**How to complete this task**
Up to and including the line with "theorem test_wellFormed_refuses_family0_zero : wordWellFormed", please reproduce the lines below exactly, beginning with the first.

(Dataset records Opens)

-- ==== Sys2Proof/Tests/Slice0.lean ====
section
/-! SUPPORT. Tests: the WellFormed smoke, every constructor's decoding from a word written out from spec/30_encoding.md R85,
single-step vectors of spec/95_test_vectors.md (each names its vector), and a witness for the hypotheses of each statement. -/

namespace Sys2Proof.Tests

open Sys2Proof.Machine

/-- The state after one step. -/
def run (s : State) : State :=
  match step s with
  | .next t => t
  | .fault _ => s
  | .refused _ => s

/-- The reset state with an opcode at PC. -/
def at0 (w : Word) : State := State.reset.placeWord w

/-- A picture with the given pixels on. -/
def lit (ps : List (Fin 64 × Fin 32)) : Framebuffer :=
  ps.foldl (fun f p => Framebuffer.setPixel f p.1 p.2 true) Framebuffer.blank

/-! ## WellFormed: a word that is ill-formed in each family of 30_encoding.md R87 is refused (vectors Q1 to Q15) -/

theorem test_wellFormed_refuses_family0_zero : wordWellFormed 0x0000 = false ∧ decodeWord 0x0000 = none := by decide
theorem test_wellFormed_refuses_family0_0nnn : wordWellFormed 0x0123 = false ∧ decodeWord 0x0123 = none := by decide
theorem test_wellFormed_refuses_family0_00E1 : wordWellFormed 0x00E1 = false ∧ decodeWord 0x00E1 = none := by decide
theorem test_wellFormed_refuses_family5 : wordWellFormed 0x5001 = false ∧ decodeWord 0x5001 = none := by decide
theorem test_wellFormed_refuses_family8 : wordWellFormed 0x8008 = false ∧ decodeWord 0x8008 = none := by decide
theorem test_wellFormed_refuses_family9 : wordWellFormed 0x9001 = false ∧ decodeWord 0x9001 = none := by decide
theorem test_wellFormed_refuses_familyE : wordWellFormed 0xE09F = false ∧ decodeWord 0xE09F = none := by decide
theorem test_wellFormed_refuses_familyF : wordWellFormed 0xF056 = false ∧ decodeWord 0xF056 = none := by decide
theorem test_wellFormed_admits : wordWellFormed 0x00E0 = true ∧ wordWellFormed 0xDFF1 = true := by decide
/-- A bound both sides of which are tried (vectors L2, L3). -/
theorem test_image_bound : imageWellFormed (List.replicate 3584 0xAA) = true ∧ imageWellFormed (List.replicate 3585 0xAA) = false := by
  simp only [imageWellFormed, List.length_replicate]; decide

/-! ## Decoding: one word per constructor, written out from its pattern (30_encoding.md R85), with unlike field values -/

theorem test_decode_cls : decodeWord 0x00E0 = some (.cls) ∧ encodeWord (.cls) = 0x00E0 := by decide
theorem test_decode_ret : decodeWord 0x00EE = some (.ret) ∧ encodeWord (.ret) = 0x00EE := by decide
theorem test_decode_jp : decodeWord 0x1204 = some (.jp 0x204) ∧ encodeWord (.jp 0x204) = 0x1204 := by decide
theorem test_decode_call : decodeWord 0x2ABC = some (.call 0xABC) ∧ encodeWord (.call 0xABC) = 0x2ABC := by decide
theorem test_decode_seImm : decodeWord 0x31A5 = some (.seImm 1 0xA5) ∧ encodeWord (.seImm 1 0xA5) = 0x31A5 := by decide
theorem test_decode_sneImm : decodeWord 0x4211 = some (.sneImm 2 0x11) ∧ encodeWord (.sneImm 2 0x11) = 0x4211 := by decide
theorem test_decode_seReg : decodeWord 0x5340 = some (.seReg 3 4) ∧ encodeWord (.seReg 3 4) = 0x5340 := by decide
theorem test_decode_ldImm : decodeWord 0x6A2F = some (.ldImm 10 0x2F) ∧ encodeWord (.ldImm 10 0x2F) = 0x6A2F := by decide
theorem test_decode_addImm : decodeWord 0x71FF = some (.addImm 1 0xFF) ∧ encodeWord (.addImm 1 0xFF) = 0x71FF := by decide
theorem test_decode_ldReg : decodeWord 0x8EF0 = some (.ldReg 14 15) ∧ encodeWord (.ldReg 14 15) = 0x8EF0 := by decide
theorem test_decode_orReg : decodeWord 0x8121 = some (.orReg 1 2) ∧ encodeWord (.orReg 1 2) = 0x8121 := by decide
theorem test_decode_andReg : decodeWord 0x8122 = some (.andReg 1 2) ∧ encodeWord (.andReg 1 2) = 0x8122 := by decide
theorem test_decode_xorReg : decodeWord 0x8123 = some (.xorReg 1 2) ∧ encodeWord (.xorReg 1 2) = 0x8123 := by decide
theorem test_decode_addReg : decodeWord 0x8F14 = some (.addReg 15 1) ∧ encodeWord (.addReg 15 1) = 0x8F14 := by decide
theorem test_decode_sub : decodeWord 0x8015 = some (.sub 0 1) ∧ encodeWord (.sub 0 1) = 0x8015 := by decide
theorem test_decode_shr : decodeWord 0x8346 = some (.shr 3 4) ∧ encodeWord (.shr 3 4) = 0x8346 := by decide
theorem test_decode_subn : decodeWord 0x8017 = some (.subn 0 1) ∧ encodeWord (.subn 0 1) = 0x8017 := by decide
theorem test_decode_shl : decodeWord 0x834E = some (.shl 3 4) ∧ encodeWord (.shl 3 4) = 0x834E := by decide
theorem test_decode_sneReg : decodeWord 0x9340 = some (.sneReg 3 4) ∧ encodeWord (.sneReg 3 4) = 0x9340 := by decide
theorem test_decode_ldI : decodeWord 0xA20E = some (.ldI 0x20E) ∧ encodeWord (.ldI 0x20E) = 0xA20E := by decide
theorem test_decode_jpV0 : decodeWord 0xB300 = some (.jpV0 0x300) ∧ encodeWord (.jpV0 0x300) = 0xB300 := by decide
theorem test_decode_rnd : decodeWord 0xC30F = some (.rnd 3 0x0F) ∧ encodeWord (.rnd 3 0x0F) = 0xC30F := by decide
theorem test_decode_drw : decodeWord 0xD127 = some (.drw 1 2 7) ∧ encodeWord (.drw 1 2 7) = 0xD127 := by decide
theorem test_decode_skp : decodeWord 0xE59E = some (.skp 5) ∧ encodeWord (.skp 5) = 0xE59E := by decide
theorem test_decode_sknp : decodeWord 0xE5A1 = some (.sknp 5) ∧ encodeWord (.sknp 5) = 0xE5A1 := by decide
theorem test_decode_ldVxDt : decodeWord 0xF207 = some (.ldVxDt 2) ∧ encodeWord (.ldVxDt 2) = 0xF207 := by decide
theorem test_decode_ldVxK : decodeWord 0xF10A = some (.ldVxK 1) ∧ encodeWord (.ldVxK 1) = 0xF10A := by decide
theorem test_decode_ldDtVx : decodeWord 0xF015 = some (.ldDtVx 0) ∧ encodeWord (.ldDtVx 0) = 0xF015 := by decide
theorem test_decode_ldStVx : decodeWord 0xF318 = some (.ldStVx 3) ∧ encodeWord (.ldStVx 3) = 0xF318 := by decide
theorem test_decode_addI : decodeWord 0xF21E = some (.addI 2) ∧ encodeWord (.addI 2) = 0xF21E := by decide
theorem test_decode_ldF : decodeWord 0xFA29 = some (.ldF 10) ∧ encodeWord (.ldF 10) = 0xFA29 := by decide
theorem test_decode_ldB : decodeWord 0xF033 = some (.ldB 0) ∧ encodeWord (.ldB 0) = 0xF033 := by decide
theorem test_decode_ldMemVx : decodeWord 0xF255 = some (.ldMemVx 2) ∧ encodeWord (.ldMemVx 2) = 0xF255 := by decide
theorem test_decode_ldVxMem : decodeWord 0xF265 = some (.ldVxMem 2) ∧ encodeWord (.ldVxMem 2) = 0xF265 := by decide
theorem test_decode_bytes : decode [0x6A, 0x2F, 0x00] = .ok (.ldImm 10 0x2F, [0x00]) := rfl
theorem test_decode_truncated : decode [0x6A] = .error .truncated := rfl
theorem test_decodeTableWord : decodeTableWord 16 0x8F15 = some (.sub 15 1) ∧ decodeTableWord 16 0x0000 = none := by decide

(Dataset records Closes)

**Answer to this problem**
-- ==== Sys2Proof/Tests/Slice0.lean ====
section
/-! SUPPORT. Tests: the WellFormed smoke, every constructor's decoding from a word written out from spec/30_encoding.md R85,
single-step vectors of spec/95_test_vectors.md (each names its vector), and a witness for the hypotheses of each statement. -/

namespace Sys2Proof.Tests

open Sys2Proof.Machine

/-- The state after one step. -/
def run (s : State) : State :=
  match step s with
  | .next t => t
  | .fault _ => s
  | .refused _ => s

/-- The reset state with an opcode at PC. -/
def at0 (w : Word) : State := State.reset.placeWord w

/-- A picture with the given pixels on. -/
def lit (ps : List (Fin 64 × Fin 32)) : Framebuffer :=
  ps.foldl (fun f p => Framebuffer.setPixel f p.1 p.2 true) Framebuffer.blank

/-! ## WellFormed: a word that is ill-formed in each family of 30_encoding.md R87 is refused (vectors Q1 to Q15) -/

theorem test_wellFormed_refuses_family0_zero : wordWellFormed 0x0000 = false ∧ decodeWord 0x0000 = none := by decide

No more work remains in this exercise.